Another interesting fact is that the top 0.75% trading days have almost entirely delivered the 10X gains BSE SENSEX has seen since the year 2000, showcasing how costly it is to stay out of the market.
Given the above and the strong fundamentals of the Indian economy, we believe this is an opportune time to start investing incrementally if one has at least a two-year time horizon.
Half-year portfolio performance update
We continue to outperform our key benchmarks by significant margins. Since inception, our portfolio has outperformed the BSE Smallcap, BSE Midcap, and BSE Sensex by 2,900, 4,200 and 4,300 bps respectively.
In the last 12 months while returns for BSE Smallcap, BSE Midcap and BSE Sensex are flat to negative, i.e. -1.8%, -3.7% and +1.0% respectively, we are up 32.7%.
In CY2022, while our portfolio is down driven by weak market conditions globally, it is down significantly less than all headline indices, especially our key benchmark BSE Small cap index (outperformance of close to 900bps).
Performance Snapshot
Notes:
• Portfolio inception date is Mar 23, 2021
• Sharpe and Sortino Ratios are since inception
Top-quartile stocks deliver strong returns in the period following market corrections
As part of our study we analyzed eight periods since 2000 where the key headline index BSE SENSEX corrected by 20% or more (current correction is about 18%). Some of these periods, especially 2000 and 2008, saw deep and prolonged market corrections, while the other periods saw more short-lived market corrections.

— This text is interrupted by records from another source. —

-- ## Lookup (R128)

/-- What a lookup of a line finds. -/
structure Look where
  dir : Dir
  cway : Option Nat
  sway : Option Nat
  owner : AgentId
  mask : BitVec 64
  cinst : InstId
  sinst : InstId
  bad : Bool
  deriving DecidableEq, Repr

/-- The row of a slot cannot be mended. -/
def wayBad (k : Channel) (t set way : Nat) : Bool := rowOutcome k (rowKey 0 t (slotRow set way)) == .bad
/-- A wide continuation or the extension word of a set cannot be mended (R128). -/
def wideBad (k : Channel) (t set : Nat) : Bool :=
  rowOutcome k (rowKey 1 t (set / 8)) == .bad ||
    (List.range 16).any fun w => isCont k t set w && wayBad k t set w

/-- A lookup of a line reads its cirrus set and its region's stratus set (R18, R128). -/
def lookup (k : Channel) (l : LAddr) : Look :=
  let t := tileOf l
  let cs := cirrusSet l
  let ss := stratusSet l
  let cws := (List.range 16).filter fun w => match slotAt k t cs w with
    | .cirrus tag _ _ _ => tag == sfTag l
    | _ => false
  let sws := (List.range 16).filter fun w => match slotAt k t ss w with
    | .stratus tag _ _ _ _ => tag == sfTag l
    | _ => false
  let k3 := (List.range 16).any fun w => slotAt k t cs w == .bad || slotAt k t ss w == .bad
  let cv := match cws with | w :: _ => slotAt k t cs w | [] => .invalid
  let sv := match sws with | w :: _ => slotAt k t ss w | [] => .invalid
  let (owner, mask, sinst) := match sv with
    | .stratus _ o m i _ => (o, m, i)
    | _ => (0, 0, 0)
  let bit := mask.getLsbD (lineInRegion l)
  let bad := k3 || decide (1 < cws.length) || decide (1 < sws.length) || (!cws.isEmpty && bit) ||
    cws.any (wayBad k t cs) || sws.any (wayBad k t ss) || wideBad k t cs || wideBad k t ss
  match cv with
  | .cirrus _ d i _ => ⟨d, cws.head?, sws.head?, owner, mask, i, sinst, bad⟩
  | _ => ⟨if bit then .region owner else .i, none, sws.head?, owner, mask, 0, sinst, bad⟩

/-- The ways of a set that hold nothing and may be allocated (Table 12-6, R139). -/
def freeWays (k : Channel) (t set : Nat) : List Nat :=
  (List.range 16).filter fun w => slotAt k t set w == .invalid && !slotRetired k t set w && !isCont k t set w
/-- An invalid way, searched from a hint (assumption 8). -/
def freeWay (k : Channel) (t set hint : Nat) : Option Nat :=
  ((List.range 16).map fun j => (hint + j) % 16).find? (freeWays k t set).contains
/-- An invalid even/odd pair for a wide entry, in a set that has no wide entry (R126, R130). -/
def freePair (k : Channel) (t set : Nat) : Option Nat :=
  if (List.range 16).any (headsWide k t set) then none
  else (List.range 8).findSome? fun p =>
    if (freeWays k t set).contains (2 * p) && (freeWays k t set).contains (2 * p + 1) then some (2 * p) else none
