-- ==== Sys2Proof/Machine/Rings.lean ====
section
/-! DEFINITION. The rings of a channel (10): stops and routes (R265, R270, Table 13-2), handing a flit to a stop, one step of
a ring (R270 to R279), re-sends, claims and slot tables. -/

namespace Sys2Proof.Machine

/-- Position of stop i of a ring (R265). -/
def stopPos (i : Nat) : Nat := if i = 0 then 0 else 1 + 3 * i
/-- Stop ID of stop i on ring r (Table 10-1): X-rings are 0-3, Y-rings 4-7. -/
def stopId (r i : Nat) : Nat :=
  if r < 4 then (if i = 0 then 16 + r else 4 * r + (i - 1))
  else if i = 0 then 20 + (r - 4) else 4 * (i - 1) + (r - 4)

/-- The ring and stop where REQ and RSP flits for tile t enter, with the detour of Table 13-2. That detour ends on the Y-ring of
the tile's column: for a tile where a retired X-ring and a retired Y-ring cross the table has no route, and the flit is handed
to the retired X-ring, where it stays (DESIGN CHOICE, assumption 91). -/
def inRoute (k : Channel) (t : Nat) : Nat × Nat :=
  let r := t / 4
  if k.xret.getLsbD r && !k.yret.getLsbD (t % 4) then ((r + 1) % 4, 0) else (r, 0)
/-- The ring and stop where OUT flits of tile t enter and the Y-edge stop they go to, with the detour of Table 13-2. That detour
goes by the X-ring of the tile's row: for a tile where a retired X-ring and a retired Y-ring cross the table has no route, and
the flit is handed to the retired X-ring, where it stays (DESIGN CHOICE, assumption 91). -/
def outRoute (k : Channel) (t : Nat) : Nat × Nat × Nat :=
  let c := t % 4
  if k.yret.getLsbD c then (t / 4, 1 + c, 20 + (c + 1) % 4) else (4 + c, 1 + t / 4, 20 + c)

/-- Ring r of a channel. -/
def Channel.ring (k : Channel) (r : Nat) : Ring := k.rings[Fin.ofNat 8 r]
/-- Replace ring r. -/
def Channel.setRing (k : Channel) (r : Nat) (x : Ring) : Channel := { k with rings := k.rings.set (Fin.ofNat 8 r) x }
/-- Stop i of a ring. -/
def Ring.stop (x : Ring) (i : Nat) : Stop := x.stops[Fin.ofNat 5 i]
/-- Replace stop i. -/
def Ring.setStop (x : Ring) (i : Nat) (p : Stop) : Ring := { x with stops := x.stops.set (Fin.ofNat 5 i) p }
/-- The slot at a position. -/
def Ring.slot (x : Ring) (p : Nat) : Slot := x.slots[Fin.ofNat 16 p]
/-- Replace the slot at a position. -/
def Ring.setSlot (x : Ring) (p : Nat) (q : Slot) : Ring := { x with slots := x.slots.set (Fin.ofNat 16 p) q }

/-- Hand a flit to its stop: it joins the queue of its class (R274, R276). -/
def Stop.enqueue (p : Stop) (f : Flit) : Stop :=
  match f.cls with
  | .rcv => { p with rcv := p.rcv ++ [f] }
  | .rsp => { p with rsp := p.rsp ++ [f] }
  | .out => { p with out := p.out ++ [f] }
  | .req => { p with req := p.req ++ [f] }

/-- Hand a flit to its stop ahead of what waits there in its class. -/
def Stop.enqueueFirst (p : Stop) (f : Flit) : Stop :=
  match f.cls with
  | .rcv => { p with rcv := f :: p.rcv }
  | .rsp => { p with rsp := f :: p.rsp }
  | .out => { p with out := f :: p.out }
  | .req => { p with req := f :: p.req }
/-- Hand a flit to stop i of ring r ahead of what waits there in its class. -/
def handFirst (r i : Nat) (f : Flit) (k : Channel) : Channel :=
  let x := k.ring r
  k.setRing r (x.setStop i ((x.stop i).enqueueFirst { f with born := x.step }))
/-- Hand a flit to stop i of ring r. -/
def handTo (r i : Nat) (f : Flit) (k : Channel) : Channel :=
  let x := k.ring r
  k.setRing r (x.setStop i ((x.stop i).enqueue { f with born := x.step }))
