-- ## Recovery actions (R327, R329, R330)

/-- The stewards write a checkpoint of their state in both copies of their store (R329), from which the watchdog counts anew
(R331). -/
def checkpoint (tick : Nat) (k : Channel) : Channel :=
  { k with ckptAt := tick, ckpt := Vector.replicate 2 k.action, disagreed := 0 }
/-- The next action asked for begins, its first checkpoint at this tick. -/
def beginAction (tick : Nat) (k : Channel) : Channel :=
  match k.action, k.queueOf with
  | none, a :: r => checkpoint tick { k with action := some a, queueOf := r }
  | _, _ => k
/-- The tile whose stop tells the stewards of the action's cause. -/
def Action.tile : Action → Option Nat
  | .failover t _ | .rebuild t _ _ | .broadcast t _ _ => some t
  | .ringRetire _ => none
/-- The stop's notice has been of the action. -/
def Action.notes (a : Action) (stop : Nat) : Bool :=
  match a with
  | .ringRetire r => (List.range 5).any fun i => stopId r i == stop
  | a => a.tile == some stop
/-- The action waits or runs. -/
def asked (k : Channel) (a : Action) : Bool := k.queueOf.contains a || k.action == some a
/-- A fault of Table 13-1 in a simplex channel fences it (R330). -/
def secondFault (c : Ch) (planted : Bool) (s : State) : State :=
  if (ch s c).simplex then fenceAs c .secondFault planted s else s
/-- A fault asks the stewards for a recovery action, once; a fenced channel takes none. -/
def askAction (c : Ch) (a : Action) (planted : Bool) (s : State) : State :=
  if asked (ch s c) a || (ch s c).cause != .none then s
  else if (ch s c).simplex then fenceAs c .secondFault planted s
  else modCh c (fun k => beginAction s.tick { (a.tile.elim id notify) k with queueOf := k.queueOf ++ [a] }) s
/-- The running action has ended. -/
def endAction (c : Ch) (s : State) : State :=
  modCh c (fun k =>
    let k := match k.action with | some a => readNotices a.notes k | none => k
    beginAction s.tick (checkpoint s.tick { k with action := none })) s
/-- The broadcast-invalidation recovery of a block is under way in a tile. -/
def biRuns (x : Tile) (ext : Bool) (row : Nat) : Bool := x.biRows.any fun r => r.1 == ext && r.2.1 == row
/-- A step of the background part of a broadcast-invalidation recovery: its checkpoint (R329, R331). -/
def biStep (c : Ch) (s : State) : State := modCh c (checkpoint s.tick) s
/-- A recovery action runs (RC_ST.ACTIVE): the stewards', or the background flow of a broadcast invalidation. -/
def recovering (k : Channel) : Bool := k.action.isSome || k.tiles.toList.any fun t => !t.biRows.isEmpty

-- ## Uncorrectable directory errors (R128)

/-- The rows at fault when a lookup reports an uncorrectable directory error (R128): the bad blocks, or where every block is
good the blocks of the ways that contradict each other. -/
def faultRows (k : Channel) (l : LAddr) : List (Nat × Nat) :=
  let t := tileOf l
  let bad := (dirRows l).filter fun r => rowOutcome k (rowKey r.1 t r.2) == .bad
  if !bad.isEmpty then bad
  else
    let ways (set : Nat) : List (Nat × Nat) := ((List.range 16).filter fun w => match slotAt k t set w with
      | .bad => true
      | .cirrus tag _ _ _ => tag == sfTag l && set == cirrusSet l
      | .stratus tag _ _ _ _ => tag == sfTag l && set == stratusSet l
      | .invalid => false).map fun w => (0, slotRow set w)
    (ways (cirrusSet l) ++ ways (stratusSet l)).eraseDups

/-- An uncorrectable block of the snoop filter is recorded and goes to broadcast-invalidation recovery (Table 12-3), once. -/
def dirBlock (c : Ch) (t : TileId) (ext : Bool) (row : Nat) (line : Word) (s : State) : State :=
  if asked (ch s c) (.broadcast t ext row) || biRuns (tile s c t) ext row then s
  else
    let planted := rowPlanted (ch s c) (rowKey (if ext then 1 else 0) t row)
    askAction c (.broadcast t ext row) planted (uncorrectable c 0 t row 0 line planted s)
/-- An uncorrectable directory error (R128). -/
def dirError (c : Ch) (l : LAddr) (s : State) : State :=
  forEach (faultRows (ch s c) l) (fun r s => dirBlock c (home l) (r.1 == 1) r.2 (subject l 0 0) s) s

/-- A block of the line's sets waits for its broadcast-invalidation recovery to begin. -/
def recoveryAsked (k : Channel) (l : LAddr) : Bool :=
  (dirRows l).any fun r => asked k (.broadcast (tileOf l) (r.1 == 1) r.2)
/-- A block of the line's sets waits for or undergoes broadcast-invalidation recovery. -/
def underRecovery (k : Channel) (l : LAddr) : Bool :=
  recoveryAsked k l || (dirRows l).any fun r => biRuns k.tiles[home l] (r.1 == 1) r.2

end Sys2Proof.Machine
end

The table below highlights the key characteristics of the periods under consideration
For each of these corrections we grouped the top-1000 companies by market capitalization into four quartiles and analyzed how each of these quartiles performed on an average across the eight periods.
Results from our analysis is shown in the tables below. In summary, Quartile 1 companies delivered exceptionally strong returns of 88% (annualized) on an average over a two-year period following the 20% correction.
The range of returns for these Quartile 1 companies varied from 22% to 257% over the periods. Even Quartile 2 companies delivered strong returns of 32%.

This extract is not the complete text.